=== Records from a collection ===
-- ==== Sys2Proof/Laws/KeepOut.lean ====
section
/-! SUPPORT. The same for outcomes: a next state is one in which the memories are canonical and the queue stands. -/

namespace Sys2Proof.Machine

variable {m : Prop} {q : List Instr}

theorem onTile_keeps {s : State} (h : s.keeps m q) {st : Stop} {f : State → State}
    (hf : ∀ s, s.keeps m q → (f s).keeps m q) : outKeeps m q (onTile st s f) := by
  unfold onTile
  split
  · exact ite_keeps (hf s h) h
  · trivial

theorem act_keeps {s : State} (h : s.keeps m q) {f : State → State} (hf : ∀ s, s.keeps m q → (f s).keeps m q) :
    outKeeps m q (act s f) := ite_keeps (hf s h) h

theorem next_keeps {s : State} (h : s.keeps m q) : outKeeps m q (.next s) := h

theorem ite_outKeeps {c : Prop} [Decidable c] {x y : Out} (hx : outKeeps m q x) (hy : outKeeps m q y) :
    outKeeps m q (if c then x else y) := by
  split
  · exact hx
  · exact hy

end Sys2Proof.Machine
end

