-- ==== Sys2Proof/Laws/KeepCarveRows.lean ====
section
/-! SUPPORT. Every command of Machine/CarveRows.lean keeps the byte memories canonical and the queue as it stands. -/

namespace Sys2Proof.Machine

variable {m : Prop} {q : List Instr}

theorem execCarveFetch_keeps {s : State} (h : s.keeps m q) : ∀ a0, outKeeps m q (@execCarveFetch a0 s) := by
  intro a0
  unfold execCarveFetch
  repeat' first
    | (with_reducible first | assumption | intro _ | apply State.carveFetch_keeps | apply onTile_keeps | apply act_keeps)
    | (with_reducible first | apply next_keeps | apply ite_outKeeps | apply ite_keeps | apply foldl_keeps)
    | split
    | dsimp only
    | with_reducible apply keeps_upd

theorem execRename_keeps {s : State} (h : s.keeps m q) : ∀ a0, outKeeps m q (@execRename a0 s) := by
  intro a0
  unfold execRename
  repeat' first
    | (with_reducible first | assumption | intro _ | apply State.rename_keeps | apply onTile_keeps | apply act_keeps)
    | (with_reducible first | apply next_keeps | apply ite_outKeeps | apply ite_keeps | apply foldl_keeps)
    | split
    | dsimp only
    | with_reducible apply keeps_upd

theorem execDispatch_keeps {s : State} (h : s.keeps m q) : ∀ a0, outKeeps m q (@execDispatch a0 s) := by
  intro a0
  unfold execDispatch
  repeat' first
    | (with_reducible first | assumption | intro _ | apply State.dispatch_keeps | apply onTile_keeps | apply act_keeps)
    | (with_reducible first | apply next_keeps | apply ite_outKeeps | apply ite_keeps | apply foldl_keeps)
    | split
    | dsimp only
    | with_reducible apply keeps_upd

theorem execStrideIssue_keeps {s : State} (h : s.keeps m q) : ∀ a0 a1, outKeeps m q (@execStrideIssue a0 a1 s) := by
  intro a0 a1
  unfold execStrideIssue
  repeat' first
    | (with_reducible first | assumption | intro _ | apply State.strideIssue_keeps | apply onTile_keeps | apply act_keeps)
    | (with_reducible first | apply next_keeps | apply ite_outKeeps | apply ite_keeps | apply foldl_keeps)
    | split
    | dsimp only
    | with_reducible apply keeps_upd

theorem execLodge_keeps {s : State} (h : s.keeps m q) : ∀ a0 a1, outKeeps m q (@execLodge a0 a1 s) := by
  intro a0 a1
  unfold execLodge
  repeat' first
    | (with_reducible first | assumption | intro _ | apply State.lodge_keeps | apply onTile_keeps | apply act_keeps)
    | (with_reducible first | apply next_keeps | apply ite_outKeeps | apply ite_keeps | apply foldl_keeps)
    | split
    | dsimp only
    | with_reducible apply keeps_upd

theorem execResultLand_keeps {s : State} (h : s.keeps m q) : ∀ a0 a1 a2, outKeeps m q (@execResultLand a0 a1 a2 s) := by
  intro a0 a1 a2
  unfold execResultLand
  repeat' first
    | (with_reducible first | assumption | intro _ | apply State.resultLand_keeps | apply onTile_keeps | apply act_keeps)
    | (with_reducible first | apply next_keeps | apply ite_outKeeps | apply ite_keeps | apply foldl_keeps)
    | split
    | dsimp only
    | with_reducible apply keeps_upd

theorem execCarveCommit_keeps {s : State} (h : s.keeps m q) : ∀ a0, outKeeps m q (@execCarveCommit a0 s) := by
  intro a0
  unfold execCarveCommit
  repeat' first
    | (with_reducible first | assumption | intro _ | apply State.carveCommit_keeps | apply onTile_keeps | apply act_keeps)
    | (with_reducible first | apply next_keeps | apply ite_outKeeps | apply ite_keeps | apply foldl_keeps)
    | split
    | dsimp only
    | with_reducible apply keeps_upd

theorem execOldestQueueSquash_keeps {s : State} (h : s.keeps m q) : ∀ a0, outKeeps m q (@execOldestQueueSquash a0 s) := by
  intro a0
  unfold execOldestQueueSquash
  repeat' first
    | (with_reducible first | assumption | intro _ | apply State.oldestQueueSquash_keeps | apply onTile_keeps | apply act_keeps)
    | (with_reducible first | apply next_keeps | apply ite_outKeeps | apply ite_keeps | apply foldl_keeps)
    | split
    | dsimp only
    | with_reducible apply keeps_upd

theorem execFaultRaise_keeps {s : State} (h : s.keeps m q) : ∀ a0, outKeeps m q (@execFaultRaise a0 s) := by
  intro a0
  unfold execFaultRaise
  repeat' first
    | (with_reducible first | assumption | intro _ | apply State.faultRaise_keeps | apply onTile_keeps | apply act_keeps)
    | (with_reducible first | apply next_keeps | apply ite_outKeeps | apply ite_keeps | apply foldl_keeps)
    | split
    | dsimp only
    | with_reducible apply keeps_upd

theorem execSpeculativeReissue_keeps {s : State} (h : s.keeps m q) : ∀ a0 a1, outKeeps m q (@execSpeculativeReissue a0 a1 s) := by
  intro a0 a1
  unfold execSpeculativeReissue
  repeat' first
    | (with_reducible first | assumption | intro _ | apply State.specReissue_keeps | apply onTile_keeps | apply act_keeps)
    | (with_reducible first | apply next_keeps | apply ite_outKeeps | apply ite_keeps | apply foldl_keeps)
    | split
    | dsimp only
    | with_reducible apply keeps_upd

theorem execStuckStrideTimeout_keeps {s : State} (h : s.keeps m q) : ∀ a0 a1, outKeeps m q (@execStuckStrideTimeout a0 a1 s) := by
  intro a0 a1
  unfold execStuckStrideTimeout
  repeat' first
    | (with_reducible first | assumption | intro _ | apply State.stuckStride_keeps | apply onTile_keeps | apply act_keeps)
    | (with_reducible first | apply next_keeps | apply ite_outKeeps | apply ite_keeps | apply foldl_keeps)
    | split
    | dsimp only
    | with_reducible apply keeps_upd

theorem execInterruptAccept_keeps {s : State} (h : s.keeps m q) : ∀ a0, outKeeps m q (@execInterruptAccept a0 s) := by
  intro a0
  unfold execInterruptAccept
  repeat' first
    | (with_reducible first | assumption | intro _ | apply State.interruptAccept_keeps | apply onTile_keeps | apply act_keeps)
    | (with_reducible first | apply next_keeps | apply ite_outKeeps | apply ite_keeps | apply foldl_keeps)
    | split
    | dsimp only
    | with_reducible apply keeps_upd

theorem execAtomicPerform_keeps {s : State} (h : s.keeps m q) : ∀ a0 a1, outKeeps m q (@execAtomicPerform a0 a1 s) := by
  intro a0 a1
  unfold execAtomicPerform
  repeat' first
    | (with_reducible first | assumption | intro _ | apply State.atomicPerform_keeps | apply onTile_keeps | apply act_keeps)
    | (with_reducible first | apply next_keeps | apply ite_outKeeps | apply ite_keeps | apply foldl_keeps)
    | split
    | dsimp only
    | with_reducible apply keeps_upd

end Sys2Proof.Machine
end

=== Task description ===
Whichever lines of the data include the word "exact", pull them out.

=== Response ===
  · exact ite_keeps (hf s h) h
  · exact hx
  · exact hy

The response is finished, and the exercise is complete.